Biographical details
- Born: October 24, 1951 (age 73) Brownsville, Kentucky, U.S.

Coaching career (HC unless noted)
- 1979–2003: Kentucky

= Keith Madison =

American baseball coach

Keith Madison (born 1951) is a former head coach of the Kentucky Wildcats baseball team. He coached the Wildcats from 1979 to 2003, and remains the most winning baseball coach in the history of UK Baseball.

==Playing career==
Madison was born in Brownsville, Kentucky and played high school baseball and basketball for Edmonson County High School.

He signed a professional baseball contract with the Montreal Expos Major League Baseball Club as a 17 year old in 1969, reaching AAA (Winnipeg Whips) by the age of 19.

In 1972, Madison signed with the Cincinnati Reds Major League Baseball Club, playing in Tampa and Trois-Rivières (Quebec) before being released in 1974.

During the off-season, Madison attended college at Western Kentucky University where he graduated in 1975.

==Coaching career==
Madison began his coaching career at Lake Wales High School in Lake Wales, Florida in 1976. The following year, he was offered the graduate assistant position at Mississippi State University under the tutelage of legendary coach, Ron Polk. Upon completing his master's degree at Mississippi State, Madison was hired as the head baseball coach at the University of Kentucky at age 26 in July 1978. At the time, he was the youngest head baseball coach in NCAA Division l.

In his first season at Kentucky, the Wildcats broke the school record for wins. He remained at UK for 25 years, retiring from coaching in June 2003. Madison broke the record for most victories by a coach in Wildcat history with 737 wins. At the time, only Ron Polk and LSU's Skip Bertman had more wins in the SEC.

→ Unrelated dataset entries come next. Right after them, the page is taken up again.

/-- A busy engine faults every read but the two it allows (R57). -/
theorem hostAccess_read_busy {s : State} {r : Reg} (hb : s.busy = true) (hr : busyAllows false r = false) :
    hostAccess (.read (regAddress r) 4) s = recordFault .hostProtocol s := by
  simp [hostAccess, hostRead, readOffset, checkOffset_busy hb hr]

/-- A register reads as nothing exactly where its cell is not defined (10_state.md R31). -/
theorem readReg_eq_none_iff (s : State) (r : Reg) : readReg s r = none ↔ CellUndefined s (regOffset r) := by
  constructor
  · intro h
    cases r with
    | cmd => cases h
    | status => cases h
    | errcode => cases h
    | din j => exact .inl ⟨j, .inl ⟨rfl, read_eq_none h⟩⟩
    | dout j => exact .inl ⟨j, .inr (.inl ⟨rfl, read_eq_none h⟩)⟩
    | ks j => exact .inl ⟨j, .inr (.inr (.inl ⟨rfl, read_eq_none h⟩))⟩
    | ms j => exact .inl ⟨j, .inr (.inr (.inr ⟨rfl, read_eq_none h⟩))⟩
    | pt i => exact .inr ⟨i, .inl ⟨rfl, read_eq_none (Option.map_eq_none_iff.mp h)⟩⟩
    | pti i => exact .inr ⟨i, .inr ⟨rfl, read_eq_none (Option.map_eq_none_iff.mp h)⟩⟩
  · rintro (⟨j, ⟨ho, hm⟩ | ⟨ho, hm⟩ | ⟨ho, hm⟩ | ⟨ho, hm⟩⟩ | ⟨i, ⟨ho, hm⟩ | ⟨ho, hm⟩⟩)
    · rw [regOffset_injective (a₂ := .din j) ho]; exact read_of_unmarked hm
    · rw [regOffset_injective (a₂ := .dout j) ho]; exact read_of_unmarked hm
    · rw [regOffset_injective (a₂ := .ks j) ho]; exact read_of_unmarked hm
    · rw [regOffset_injective (a₂ := .ms j) ho]; exact read_of_unmarked hm
    · rw [regOffset_injective (a₂ := .pt i) ho]; exact Option.map_eq_none_iff.mpr (read_of_unmarked hm)
    · rw [regOffset_injective (a₂ := .pti i) ho]; exact Option.map_eq_none_iff.mpr (read_of_unmarked hm)

/-- A read the host may make now, of a cell that is not defined (R52, check 5). -/
theorem hostAccess_read_undefined {s : State} {r : Reg} (h : s.busy = false ∨ busyAllows false r = true)
    (hu : CellUndefined s (regOffset r)) :
    hostAccess (.read (regAddress r) 4) s = recordFault .unwrittenRead s := by
  simp [hostAccess, hostRead_reg r h, (readReg_eq_none_iff s r).mpr hu]

/-- A read that passes all five checks of R52 records no fault. -/
theorem hostAccess_read_keeps_fault {s : State} {r : Reg} (h : s.busy = false ∨ busyAllows false r = true)
    (hd : ¬ CellUndefined s (regOffset r)) : (hostAccess (.read (regAddress r) 4) s).fault = s.fault := by
  obtain ⟨v, hv⟩ := Option.ne_none_iff_exists'.mp (mt (readReg_eq_none_iff s r).mp hd)
  simp [hostAccess, hostRead_reg r h, hv]

/-- `STATUS` and `ERRCODE` are always defined (R52, check 5). -/
theorem not_cellUndefined_of_busyAllows {s : State} {r : Reg} (h : busyAllows false r = true) :
    ¬ CellUndefined s (regOffset r) := by
  rw [busyAllows_read_iff] at h
  rintro (⟨j, hj⟩ | ⟨i, hi⟩) <;> omega

/-! ### What a write changes -/

@[simp] theorem writeReg_fault (v : Word) (s : State) (r : Reg) : (writeReg v s r).fault = s.fault := by
  cases r <;> rfl

/-- Only a `CMD` write touches the status outside TV, the error code or the pending word (R60). -/
theorem writeReg_keeps_status {r : Reg} (v : Word) (s : State) (h : r ≠ .cmd) :
    (writeReg v s r).busy = s.busy ∧ (writeReg v s r).done = s.done ∧ (writeReg v s r).err = s.err ∧
      (writeReg v s r).errcode = s.errcode ∧ (writeReg v s r).pend = s.pend := by
  cases r with
  | cmd => exact absurd rfl h
  | _ => exact ⟨rfl, rfl, rfl, rfl, rfl⟩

Madison coached 17 players who eventually played Major League Baseball, including 2006 Cy Young Award winner, Brandon Webb.

Madison is a member of three Halls of Fame: the Kentucky High School Baseball Coaches Association Hall of Fame, the University of Kentucky Athletic Hall of Fame and the American Baseball Coaches Association Hall of Fame. His jersey is retired at U.K. and in 2013 Madison was awarded the prestigious Lefty Gomez Award for his contributions to amateur baseball.

==Life after coaching==
Since 2006, Madison has served with Christian mission organization, SCORE International, and has helped to lead hundreds of baseball players and coaches on dozens of short term baseball mission trips to the Dominican Republic.

Madison is also the publisher of baseball magazine, Inside Pitch. Inside Pitch is the official magazine of the American Baseball Coaches Association.